== GIVEN ENTRIES
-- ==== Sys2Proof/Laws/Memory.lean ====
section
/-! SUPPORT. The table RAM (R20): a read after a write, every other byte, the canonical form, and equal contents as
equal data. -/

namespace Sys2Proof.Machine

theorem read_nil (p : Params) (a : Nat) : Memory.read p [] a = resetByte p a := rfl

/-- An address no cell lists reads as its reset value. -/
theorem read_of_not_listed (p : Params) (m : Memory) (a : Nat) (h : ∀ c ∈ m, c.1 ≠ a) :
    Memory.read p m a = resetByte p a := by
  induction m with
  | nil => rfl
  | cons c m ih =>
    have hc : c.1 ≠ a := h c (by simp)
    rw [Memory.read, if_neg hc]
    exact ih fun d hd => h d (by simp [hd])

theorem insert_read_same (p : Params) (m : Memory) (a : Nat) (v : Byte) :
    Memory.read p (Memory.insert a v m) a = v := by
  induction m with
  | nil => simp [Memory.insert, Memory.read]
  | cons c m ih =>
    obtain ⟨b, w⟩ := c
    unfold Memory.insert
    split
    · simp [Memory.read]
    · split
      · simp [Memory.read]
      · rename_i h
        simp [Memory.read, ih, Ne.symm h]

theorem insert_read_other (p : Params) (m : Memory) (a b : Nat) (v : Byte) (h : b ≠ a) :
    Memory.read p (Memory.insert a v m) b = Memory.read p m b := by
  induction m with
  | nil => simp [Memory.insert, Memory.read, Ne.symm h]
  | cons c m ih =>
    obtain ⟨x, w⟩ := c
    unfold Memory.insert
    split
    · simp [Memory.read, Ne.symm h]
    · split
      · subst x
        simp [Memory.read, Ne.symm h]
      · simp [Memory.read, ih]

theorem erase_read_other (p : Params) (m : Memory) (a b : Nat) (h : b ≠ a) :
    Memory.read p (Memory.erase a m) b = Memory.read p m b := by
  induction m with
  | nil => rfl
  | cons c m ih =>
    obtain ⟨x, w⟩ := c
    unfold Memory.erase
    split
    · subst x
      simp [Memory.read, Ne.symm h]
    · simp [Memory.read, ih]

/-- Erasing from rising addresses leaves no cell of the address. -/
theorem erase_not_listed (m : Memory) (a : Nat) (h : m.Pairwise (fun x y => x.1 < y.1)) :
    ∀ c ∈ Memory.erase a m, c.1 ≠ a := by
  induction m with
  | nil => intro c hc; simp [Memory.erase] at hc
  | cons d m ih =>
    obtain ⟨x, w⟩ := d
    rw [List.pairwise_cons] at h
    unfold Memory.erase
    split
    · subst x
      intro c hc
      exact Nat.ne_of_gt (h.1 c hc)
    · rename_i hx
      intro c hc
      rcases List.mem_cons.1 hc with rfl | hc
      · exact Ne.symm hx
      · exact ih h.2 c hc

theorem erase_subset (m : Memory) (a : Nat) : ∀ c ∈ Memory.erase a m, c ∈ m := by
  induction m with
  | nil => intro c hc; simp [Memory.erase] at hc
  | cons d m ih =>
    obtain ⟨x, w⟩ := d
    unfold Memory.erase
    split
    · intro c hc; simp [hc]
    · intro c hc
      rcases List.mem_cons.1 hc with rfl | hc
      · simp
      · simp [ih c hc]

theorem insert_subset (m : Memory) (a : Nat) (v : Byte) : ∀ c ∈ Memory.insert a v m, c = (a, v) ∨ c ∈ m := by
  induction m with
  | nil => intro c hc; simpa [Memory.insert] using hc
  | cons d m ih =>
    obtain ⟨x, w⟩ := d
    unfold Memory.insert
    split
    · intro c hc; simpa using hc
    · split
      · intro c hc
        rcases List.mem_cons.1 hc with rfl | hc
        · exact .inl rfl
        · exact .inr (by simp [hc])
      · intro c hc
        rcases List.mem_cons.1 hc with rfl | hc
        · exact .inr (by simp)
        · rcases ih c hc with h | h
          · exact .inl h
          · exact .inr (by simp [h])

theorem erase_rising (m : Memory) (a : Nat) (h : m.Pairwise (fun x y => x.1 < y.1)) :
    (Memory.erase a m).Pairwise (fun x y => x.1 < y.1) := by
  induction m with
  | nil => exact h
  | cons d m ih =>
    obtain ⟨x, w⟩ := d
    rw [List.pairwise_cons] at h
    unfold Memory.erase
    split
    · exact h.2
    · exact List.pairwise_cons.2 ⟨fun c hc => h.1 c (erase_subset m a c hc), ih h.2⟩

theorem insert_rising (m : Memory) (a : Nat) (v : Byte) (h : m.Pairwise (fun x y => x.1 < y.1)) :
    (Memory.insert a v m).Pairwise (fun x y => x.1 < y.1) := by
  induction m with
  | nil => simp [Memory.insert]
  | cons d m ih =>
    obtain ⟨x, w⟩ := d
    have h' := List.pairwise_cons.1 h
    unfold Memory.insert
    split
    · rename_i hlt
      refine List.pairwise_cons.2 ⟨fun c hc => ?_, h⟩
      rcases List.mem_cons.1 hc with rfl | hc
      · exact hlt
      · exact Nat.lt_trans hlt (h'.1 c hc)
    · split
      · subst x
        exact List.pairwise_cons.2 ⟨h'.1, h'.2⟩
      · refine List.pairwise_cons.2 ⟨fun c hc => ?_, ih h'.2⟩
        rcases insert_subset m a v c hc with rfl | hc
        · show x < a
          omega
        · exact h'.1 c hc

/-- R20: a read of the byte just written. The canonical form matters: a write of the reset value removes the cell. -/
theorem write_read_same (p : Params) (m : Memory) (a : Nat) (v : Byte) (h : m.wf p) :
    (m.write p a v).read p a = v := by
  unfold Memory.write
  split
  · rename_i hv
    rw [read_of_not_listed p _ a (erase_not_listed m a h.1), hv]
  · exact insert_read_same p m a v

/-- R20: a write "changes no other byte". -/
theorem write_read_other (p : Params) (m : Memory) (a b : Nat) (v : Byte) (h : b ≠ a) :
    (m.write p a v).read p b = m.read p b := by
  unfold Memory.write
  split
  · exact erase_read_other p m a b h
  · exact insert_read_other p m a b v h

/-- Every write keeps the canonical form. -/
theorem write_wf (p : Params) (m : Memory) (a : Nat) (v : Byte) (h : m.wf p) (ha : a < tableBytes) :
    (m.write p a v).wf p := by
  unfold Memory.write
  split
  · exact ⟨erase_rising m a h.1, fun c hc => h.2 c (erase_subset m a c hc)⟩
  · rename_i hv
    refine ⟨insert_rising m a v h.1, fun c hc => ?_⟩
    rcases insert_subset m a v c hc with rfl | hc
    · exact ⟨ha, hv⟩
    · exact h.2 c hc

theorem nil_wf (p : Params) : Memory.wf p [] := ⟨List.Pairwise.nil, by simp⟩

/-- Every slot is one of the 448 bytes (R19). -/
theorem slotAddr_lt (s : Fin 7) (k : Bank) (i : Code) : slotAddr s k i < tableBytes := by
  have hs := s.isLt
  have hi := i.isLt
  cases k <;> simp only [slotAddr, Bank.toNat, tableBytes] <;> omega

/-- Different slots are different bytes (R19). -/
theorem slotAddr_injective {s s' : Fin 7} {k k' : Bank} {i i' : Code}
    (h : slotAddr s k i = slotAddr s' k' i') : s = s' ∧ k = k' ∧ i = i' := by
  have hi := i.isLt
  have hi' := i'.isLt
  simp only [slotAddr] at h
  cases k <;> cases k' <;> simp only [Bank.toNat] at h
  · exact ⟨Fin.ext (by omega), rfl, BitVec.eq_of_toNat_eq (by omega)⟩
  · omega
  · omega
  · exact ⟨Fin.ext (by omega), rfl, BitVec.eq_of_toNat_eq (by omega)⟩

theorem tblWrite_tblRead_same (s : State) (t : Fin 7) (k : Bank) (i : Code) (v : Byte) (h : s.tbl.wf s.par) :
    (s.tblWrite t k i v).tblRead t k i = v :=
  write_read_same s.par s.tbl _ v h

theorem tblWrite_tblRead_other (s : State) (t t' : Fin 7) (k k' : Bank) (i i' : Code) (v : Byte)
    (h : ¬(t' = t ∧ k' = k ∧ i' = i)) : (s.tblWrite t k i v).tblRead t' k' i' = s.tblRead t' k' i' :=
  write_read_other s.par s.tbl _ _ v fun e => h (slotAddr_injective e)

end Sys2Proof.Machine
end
====
• TASK TO COMPLETE
Lines with the word "address": copy each one from the data above.

• EXPECTED ANSWER
/-- An address no cell lists reads as its reset value. -/
/-- Erasing from rising addresses leaves no cell of the address. -/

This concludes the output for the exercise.